_About this task_: Take the entries that follow and return exactly the lines from the one holding "namespace Sys2Proof.Machine" through the one holding "which the checker", both included. Nothing else is needed.

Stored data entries
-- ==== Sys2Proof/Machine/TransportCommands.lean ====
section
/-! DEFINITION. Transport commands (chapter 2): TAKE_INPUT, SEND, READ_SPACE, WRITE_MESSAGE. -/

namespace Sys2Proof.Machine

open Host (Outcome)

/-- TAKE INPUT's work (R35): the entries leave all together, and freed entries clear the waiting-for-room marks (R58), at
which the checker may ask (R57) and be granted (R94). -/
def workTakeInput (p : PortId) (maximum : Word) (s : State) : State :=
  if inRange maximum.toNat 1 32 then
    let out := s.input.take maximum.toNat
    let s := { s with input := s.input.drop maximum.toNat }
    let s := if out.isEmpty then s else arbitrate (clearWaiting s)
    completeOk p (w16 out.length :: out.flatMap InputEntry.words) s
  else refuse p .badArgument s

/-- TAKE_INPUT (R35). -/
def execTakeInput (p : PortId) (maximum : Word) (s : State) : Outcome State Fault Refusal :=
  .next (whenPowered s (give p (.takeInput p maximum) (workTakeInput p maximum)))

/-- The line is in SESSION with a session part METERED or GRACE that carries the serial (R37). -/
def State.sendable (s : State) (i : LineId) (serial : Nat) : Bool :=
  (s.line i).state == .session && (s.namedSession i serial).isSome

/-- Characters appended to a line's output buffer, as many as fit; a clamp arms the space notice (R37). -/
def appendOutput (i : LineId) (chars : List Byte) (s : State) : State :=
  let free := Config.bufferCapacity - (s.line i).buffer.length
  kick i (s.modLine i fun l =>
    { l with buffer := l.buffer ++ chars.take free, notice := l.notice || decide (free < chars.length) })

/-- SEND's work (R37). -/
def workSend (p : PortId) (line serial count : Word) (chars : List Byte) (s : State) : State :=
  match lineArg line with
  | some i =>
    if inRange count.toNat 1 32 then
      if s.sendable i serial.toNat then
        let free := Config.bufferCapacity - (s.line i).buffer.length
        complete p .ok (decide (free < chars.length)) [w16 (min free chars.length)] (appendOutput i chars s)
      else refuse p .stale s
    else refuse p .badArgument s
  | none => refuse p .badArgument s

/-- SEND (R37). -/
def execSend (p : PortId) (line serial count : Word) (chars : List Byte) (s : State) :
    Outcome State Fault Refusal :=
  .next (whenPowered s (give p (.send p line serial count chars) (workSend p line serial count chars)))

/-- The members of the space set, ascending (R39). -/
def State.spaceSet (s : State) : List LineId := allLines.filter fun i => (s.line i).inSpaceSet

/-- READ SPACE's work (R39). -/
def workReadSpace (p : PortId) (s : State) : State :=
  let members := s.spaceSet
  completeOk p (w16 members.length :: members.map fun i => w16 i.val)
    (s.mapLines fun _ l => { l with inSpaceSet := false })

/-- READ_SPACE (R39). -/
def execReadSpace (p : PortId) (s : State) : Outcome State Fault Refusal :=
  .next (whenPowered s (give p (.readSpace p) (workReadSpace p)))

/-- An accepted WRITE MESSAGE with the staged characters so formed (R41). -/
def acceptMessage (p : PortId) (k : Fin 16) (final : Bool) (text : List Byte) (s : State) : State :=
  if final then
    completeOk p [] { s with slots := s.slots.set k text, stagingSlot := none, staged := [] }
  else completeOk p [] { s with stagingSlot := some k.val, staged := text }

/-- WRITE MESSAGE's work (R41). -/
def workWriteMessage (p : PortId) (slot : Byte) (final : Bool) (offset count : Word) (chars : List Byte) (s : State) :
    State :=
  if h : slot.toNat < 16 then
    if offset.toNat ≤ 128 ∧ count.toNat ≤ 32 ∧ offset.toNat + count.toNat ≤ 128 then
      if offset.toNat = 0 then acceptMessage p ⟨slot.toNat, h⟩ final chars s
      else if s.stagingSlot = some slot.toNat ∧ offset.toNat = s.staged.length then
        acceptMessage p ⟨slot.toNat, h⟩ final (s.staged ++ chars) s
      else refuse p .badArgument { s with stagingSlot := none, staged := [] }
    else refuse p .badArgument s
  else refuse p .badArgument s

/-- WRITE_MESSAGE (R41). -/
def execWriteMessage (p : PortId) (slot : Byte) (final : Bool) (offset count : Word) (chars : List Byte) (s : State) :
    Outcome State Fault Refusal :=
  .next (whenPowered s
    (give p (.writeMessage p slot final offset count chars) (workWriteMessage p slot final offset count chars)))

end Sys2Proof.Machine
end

* * *

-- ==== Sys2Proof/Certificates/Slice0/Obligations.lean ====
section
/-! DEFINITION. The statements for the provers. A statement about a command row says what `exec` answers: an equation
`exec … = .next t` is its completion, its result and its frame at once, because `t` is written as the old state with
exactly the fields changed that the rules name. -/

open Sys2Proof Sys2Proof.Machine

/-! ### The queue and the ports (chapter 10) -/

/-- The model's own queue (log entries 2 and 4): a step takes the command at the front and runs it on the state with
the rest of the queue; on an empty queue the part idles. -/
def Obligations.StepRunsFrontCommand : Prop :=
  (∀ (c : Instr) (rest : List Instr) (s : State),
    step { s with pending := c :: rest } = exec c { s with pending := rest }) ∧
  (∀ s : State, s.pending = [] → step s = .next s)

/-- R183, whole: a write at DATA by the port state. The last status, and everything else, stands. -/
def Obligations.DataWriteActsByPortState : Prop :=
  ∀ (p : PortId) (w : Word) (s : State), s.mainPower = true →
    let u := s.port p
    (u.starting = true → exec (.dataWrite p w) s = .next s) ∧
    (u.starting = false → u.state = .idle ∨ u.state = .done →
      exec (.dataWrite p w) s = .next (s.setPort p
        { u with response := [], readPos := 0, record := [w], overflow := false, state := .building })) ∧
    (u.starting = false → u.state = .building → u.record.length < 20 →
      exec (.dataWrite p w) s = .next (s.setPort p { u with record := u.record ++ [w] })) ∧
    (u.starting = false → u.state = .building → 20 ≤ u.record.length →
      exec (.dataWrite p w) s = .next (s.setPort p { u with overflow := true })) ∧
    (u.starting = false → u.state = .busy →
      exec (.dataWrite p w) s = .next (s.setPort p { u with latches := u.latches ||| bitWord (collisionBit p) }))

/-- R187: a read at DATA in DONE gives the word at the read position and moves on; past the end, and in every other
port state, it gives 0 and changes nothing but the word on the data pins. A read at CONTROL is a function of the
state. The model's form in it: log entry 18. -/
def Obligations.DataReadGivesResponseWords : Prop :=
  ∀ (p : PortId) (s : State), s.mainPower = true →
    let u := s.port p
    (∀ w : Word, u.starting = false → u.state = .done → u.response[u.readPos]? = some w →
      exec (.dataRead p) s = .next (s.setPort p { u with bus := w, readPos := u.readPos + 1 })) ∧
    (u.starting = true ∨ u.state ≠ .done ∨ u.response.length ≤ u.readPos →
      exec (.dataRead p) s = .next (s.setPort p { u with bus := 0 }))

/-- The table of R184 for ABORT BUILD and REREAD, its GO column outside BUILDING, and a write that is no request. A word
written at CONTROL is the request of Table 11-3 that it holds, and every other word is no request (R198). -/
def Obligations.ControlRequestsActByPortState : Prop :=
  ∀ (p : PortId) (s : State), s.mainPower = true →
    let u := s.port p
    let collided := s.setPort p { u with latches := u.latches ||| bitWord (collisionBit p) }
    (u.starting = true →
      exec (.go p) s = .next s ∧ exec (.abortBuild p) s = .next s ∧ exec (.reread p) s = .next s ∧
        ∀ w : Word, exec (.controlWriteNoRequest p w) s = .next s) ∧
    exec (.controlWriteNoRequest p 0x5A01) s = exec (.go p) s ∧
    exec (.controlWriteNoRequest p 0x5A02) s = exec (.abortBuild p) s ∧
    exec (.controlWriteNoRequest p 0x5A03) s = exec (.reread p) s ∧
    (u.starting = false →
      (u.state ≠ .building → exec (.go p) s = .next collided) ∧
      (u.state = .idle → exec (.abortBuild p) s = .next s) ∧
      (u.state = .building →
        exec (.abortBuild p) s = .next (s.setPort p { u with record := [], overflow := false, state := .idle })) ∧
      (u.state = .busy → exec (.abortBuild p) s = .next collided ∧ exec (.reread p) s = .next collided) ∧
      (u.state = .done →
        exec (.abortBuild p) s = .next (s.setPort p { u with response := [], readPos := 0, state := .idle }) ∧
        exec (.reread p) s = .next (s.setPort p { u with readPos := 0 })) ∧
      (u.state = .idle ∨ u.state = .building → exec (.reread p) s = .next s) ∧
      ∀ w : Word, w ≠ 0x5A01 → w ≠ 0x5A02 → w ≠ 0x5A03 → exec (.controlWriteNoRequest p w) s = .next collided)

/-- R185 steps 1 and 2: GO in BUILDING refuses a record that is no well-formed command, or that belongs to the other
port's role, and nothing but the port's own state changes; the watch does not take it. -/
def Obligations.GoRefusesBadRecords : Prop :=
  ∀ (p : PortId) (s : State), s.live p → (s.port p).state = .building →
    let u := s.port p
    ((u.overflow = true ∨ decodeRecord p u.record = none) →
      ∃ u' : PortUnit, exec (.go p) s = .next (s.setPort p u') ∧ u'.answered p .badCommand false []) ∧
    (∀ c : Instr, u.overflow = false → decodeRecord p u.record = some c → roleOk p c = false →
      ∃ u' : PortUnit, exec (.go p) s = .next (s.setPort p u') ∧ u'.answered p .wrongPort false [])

_Written response_:
namespace Sys2Proof.Machine

open Host (Outcome)

/-- TAKE INPUT's work (R35): the entries leave all together, and freed entries clear the waiting-for-room marks (R58), at
which the checker may ask (R57) and be granted (R94). -/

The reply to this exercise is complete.